THE TASK
Repeat the records below exactly.

━━ INPUT

/-- A quiet processor issues an instruction whose exact results reach a pair of accumulators two cycles later. -/
theorem runInsn_landPair (i : Insn) (keep judged sat : Bool) (x y : Int) (hlegal : i.legal (isSup p) = true)
    (hi : issueOk io p i s = stepPc (putFly (endCycle s p) p 2 (.pair k keep x y judged sat) (s.ppc p)) p (s.ppc p) 1)
    (hrti : i ≠ .rti := by nofun) (hrtf : i ≠ .rtf := by nofun) :
    ∃ t, runInsn p i s = .next t ∧ PutsInFlight s t p ∧ AccOnly s (advance p 2 t) p [2 * k.val, 2 * k.val + 1] ∧
      AccTakes s (advance p 2 t) p (2 * k.val) judged sat ((if keep then accNow s p (2 * k.val) else 0) + x) ∧
      AccTakes s (advance p 2 t) p (2 * k.val + 1) judged sat ((if keep then accNow s p (2 * k.val + 1) else 0) + y) := by
  have hk := k.isLt
  have hsum : ∀ a v : Int, (if keep then a + v else v) = (if keep then a else 0) + v := fun a v => by cases keep <;> simp
  have hfast := inFast_beforeLanding s p (.pair k keep x y judged sat)
  have hbank := bankNow_beforeLanding s p (.pair k keep x y judged sat)
  have hlands : bankNow (landOne p (beforeLanding s p (.pair k keep x y judged sat)) (landing s p (.pair k keep x y judged sat))) p =
      landedBank p (landedBank p (bankNow s p) (2 * k.val) judged sat ((if keep then accNow s p (2 * k.val) else 0) + x))
        (2 * k.val + 1) judged sat ((if keep then accNow s p (2 * k.val + 1) else 0) + y) := by
    simp only [landOne, op_landing, bank_atIssue hbank hfast, hsum]
    rw [bankNow_landAcc, bankNow_landAcc hfast.symm, hbank]
    · rfl
    · exact hfast.symm.trans (landAcc_landed (Landed.refl _ p) _ _ _ _ _).inFast.symm
  have hfirst := landedBank_accBank p (bankNow s p) judged sat ((if keep then accNow s p (2 * k.val) else 0) + x)
    (n := 2 * k.val) (by omega) (List.mem_singleton_self _)
  have hsecond := landedBank_accBank p
    (landedBank p (bankNow s p) (2 * k.val) judged sat ((if keep then accNow s p (2 * k.val) else 0) + x)) judged sat
    ((if keep then accNow s p (2 * k.val + 1) else 0) + y) (n := 2 * k.val + 1) (by omega) (List.mem_singleton_self _)
  refine ⟨_, runInsn_inFlight h i _ hlegal hi hrti hrtf, putsInFlight h.2 _, ?_⟩
  simp only [accOnly_iff, accTakes_iff, advance_inFlight h.2, hlands]
  refine ⟨(landedBank_accBank p _ judged sat _ (by omega) (by simp)).trans (landedBank_accBank p _ judged sat _ (by omega) (by simp)),
    (landedBank_takes p _ (by omega) judged sat _).trans hsecond (by omega) (by simp),
    hfirst.takes (by omega) (by simp) (landedBank_takes p _ (by omega) judged sat _)⟩

end Pair

/-! ### A product of 80 bits -/

section Wide

variable {s : State} {p : Proc} (h : Quiet s p) (k : Fin 2)
include h

/-- A quiet processor issues an instruction whose wide product fills a pair of accumulators two cycles later. -/
theorem runInsn_landWide (i : Insn) (lo hi : Nat) (hlegal : i.legal (isSup p) = true)
    (hissue : issueOk io p i s = stepPc (putFly (endCycle s p) p 2 (.wide k lo hi) (s.ppc p)) p (s.ppc p) 1)
    (hrti : i ≠ .rti := by nofun) (hrtf : i ≠ .rtf := by nofun) :
    ∃ t, runInsn p i s = .next t ∧ PutsInFlight s t p ∧ AccOnly s (advance p 2 t) p [2 * k.val, 2 * k.val + 1] ∧
      mget 0 (bankNow (advance p 2 t) p).a (2 * k.val) = lo % 2 ^ accBits p ∧
      mget 0 (bankNow (advance p 2 t) p).a (2 * k.val + 1) = hi % 2 ^ accBits p := by
  have hk := k.isLt
  have hfast := inFast_beforeLanding s p (.wide k lo hi)
  have hbank := bankNow_beforeLanding s p (.wide k lo hi)
  have hlands : bankNow (landOne p (beforeLanding s p (.wide k lo hi)) (landing s p (.wide k lo hi))) p =
      setAcc p (setAcc p (bankNow s p) (2 * k.val) lo) (2 * k.val + 1) hi := by
    simp only [landOne, op_landing, bank_atIssue hbank hfast]
    rw [bankNow_setProc, hfast]
    exact bank_setBank_same ..
  refine ⟨_, runInsn_inFlight h i _ hlegal hissue hrti hrtf, putsInFlight h.2 _, ?_⟩
  rw [accOnly_iff, advance_inFlight h.2, hlands]
  refine ⟨(setAcc_accBank p _ (by omega) lo (by simp)).trans (setAcc_accBank p _ (by omega) hi (by simp)), ?_, a_setAcc_same ..⟩
  rw [a_setAcc_other _ _ _ _ (by omega), a_setAcc_same]

end Wide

━━━━

EXPECTED ANSWER
/-- A quiet processor issues an instruction whose exact results reach a pair of accumulators two cycles later. -/
theorem runInsn_landPair (i : Insn) (keep judged sat : Bool) (x y : Int) (hlegal : i.legal (isSup p) = true)
    (hi : issueOk io p i s = stepPc (putFly (endCycle s p) p 2 (.pair k keep x y judged sat) (s.ppc p)) p (s.ppc p) 1)
    (hrti : i ≠ .rti := by nofun) (hrtf : i ≠ .rtf := by nofun) :
    ∃ t, runInsn p i s = .next t ∧ PutsInFlight s t p ∧ AccOnly s (advance p 2 t) p [2 * k.val, 2 * k.val + 1] ∧
      AccTakes s (advance p 2 t) p (2 * k.val) judged sat ((if keep then accNow s p (2 * k.val) else 0) + x) ∧
      AccTakes s (advance p 2 t) p (2 * k.val + 1) judged sat ((if keep then accNow s p (2 * k.val + 1) else 0) + y) := by
  have hk := k.isLt
  have hsum : ∀ a v : Int, (if keep then a + v else v) = (if keep then a else 0) + v := fun a v => by cases keep <;> simp
  have hfast := inFast_beforeLanding s p (.pair k keep x y judged sat)
  have hbank := bankNow_beforeLanding s p (.pair k keep x y judged sat)
  have hlands : bankNow (landOne p (beforeLanding s p (.pair k keep x y judged sat)) (landing s p (.pair k keep x y judged sat))) p =
      landedBank p (landedBank p (bankNow s p) (2 * k.val) judged sat ((if keep then accNow s p (2 * k.val) else 0) + x))
        (2 * k.val + 1) judged sat ((if keep then accNow s p (2 * k.val + 1) else 0) + y) := by
    simp only [landOne, op_landing, bank_atIssue hbank hfast, hsum]
    rw [bankNow_landAcc, bankNow_landAcc hfast.symm, hbank]
    · rfl
    · exact hfast.symm.trans (landAcc_landed (Landed.refl _ p) _ _ _ _ _).inFast.symm
  have hfirst := landedBank_accBank p (bankNow s p) judged sat ((if keep then accNow s p (2 * k.val) else 0) + x)
    (n := 2 * k.val) (by omega) (List.mem_singleton_self _)
  have hsecond := landedBank_accBank p
    (landedBank p (bankNow s p) (2 * k.val) judged sat ((if keep then accNow s p (2 * k.val) else 0) + x)) judged sat
    ((if keep then accNow s p (2 * k.val + 1) else 0) + y) (n := 2 * k.val + 1) (by omega) (List.mem_singleton_self _)
  refine ⟨_, runInsn_inFlight h i _ hlegal hi hrti hrtf, putsInFlight h.2 _, ?_⟩
  simp only [accOnly_iff, accTakes_iff, advance_inFlight h.2, hlands]
  refine ⟨(landedBank_accBank p _ judged sat _ (by omega) (by simp)).trans (landedBank_accBank p _ judged sat _ (by omega) (by simp)),
    (landedBank_takes p _ (by omega) judged sat _).trans hsecond (by omega) (by simp),
    hfirst.takes (by omega) (by simp) (landedBank_takes p _ (by omega) judged sat _)⟩

end Pair

/-! ### A product of 80 bits -/

section Wide

variable {s : State} {p : Proc} (h : Quiet s p) (k : Fin 2)
include h

/-- A quiet processor issues an instruction whose wide product fills a pair of accumulators two cycles later. -/
theorem runInsn_landWide (i : Insn) (lo hi : Nat) (hlegal : i.legal (isSup p) = true)
    (hissue : issueOk io p i s = stepPc (putFly (endCycle s p) p 2 (.wide k lo hi) (s.ppc p)) p (s.ppc p) 1)
    (hrti : i ≠ .rti := by nofun) (hrtf : i ≠ .rtf := by nofun) :
    ∃ t, runInsn p i s = .next t ∧ PutsInFlight s t p ∧ AccOnly s (advance p 2 t) p [2 * k.val, 2 * k.val + 1] ∧
      mget 0 (bankNow (advance p 2 t) p).a (2 * k.val) = lo % 2 ^ accBits p ∧
      mget 0 (bankNow (advance p 2 t) p).a (2 * k.val + 1) = hi % 2 ^ accBits p := by
  have hk := k.isLt
  have hfast := inFast_beforeLanding s p (.wide k lo hi)
  have hbank := bankNow_beforeLanding s p (.wide k lo hi)
  have hlands : bankNow (landOne p (beforeLanding s p (.wide k lo hi)) (landing s p (.wide k lo hi))) p =
      setAcc p (setAcc p (bankNow s p) (2 * k.val) lo) (2 * k.val + 1) hi := by
    simp only [landOne, op_landing, bank_atIssue hbank hfast]
    rw [bankNow_setProc, hfast]
    exact bank_setBank_same ..
  refine ⟨_, runInsn_inFlight h i _ hlegal hissue hrti hrtf, putsInFlight h.2 _, ?_⟩
  rw [accOnly_iff, advance_inFlight h.2, hlands]
  refine ⟨(setAcc_accBank p _ (by omega) lo (by simp)).trans (setAcc_accBank p _ (by omega) hi (by simp)), ?_, a_setAcc_same ..⟩
  rw [a_setAcc_other _ _ _ _ (by omega), a_setAcc_same]

end Wide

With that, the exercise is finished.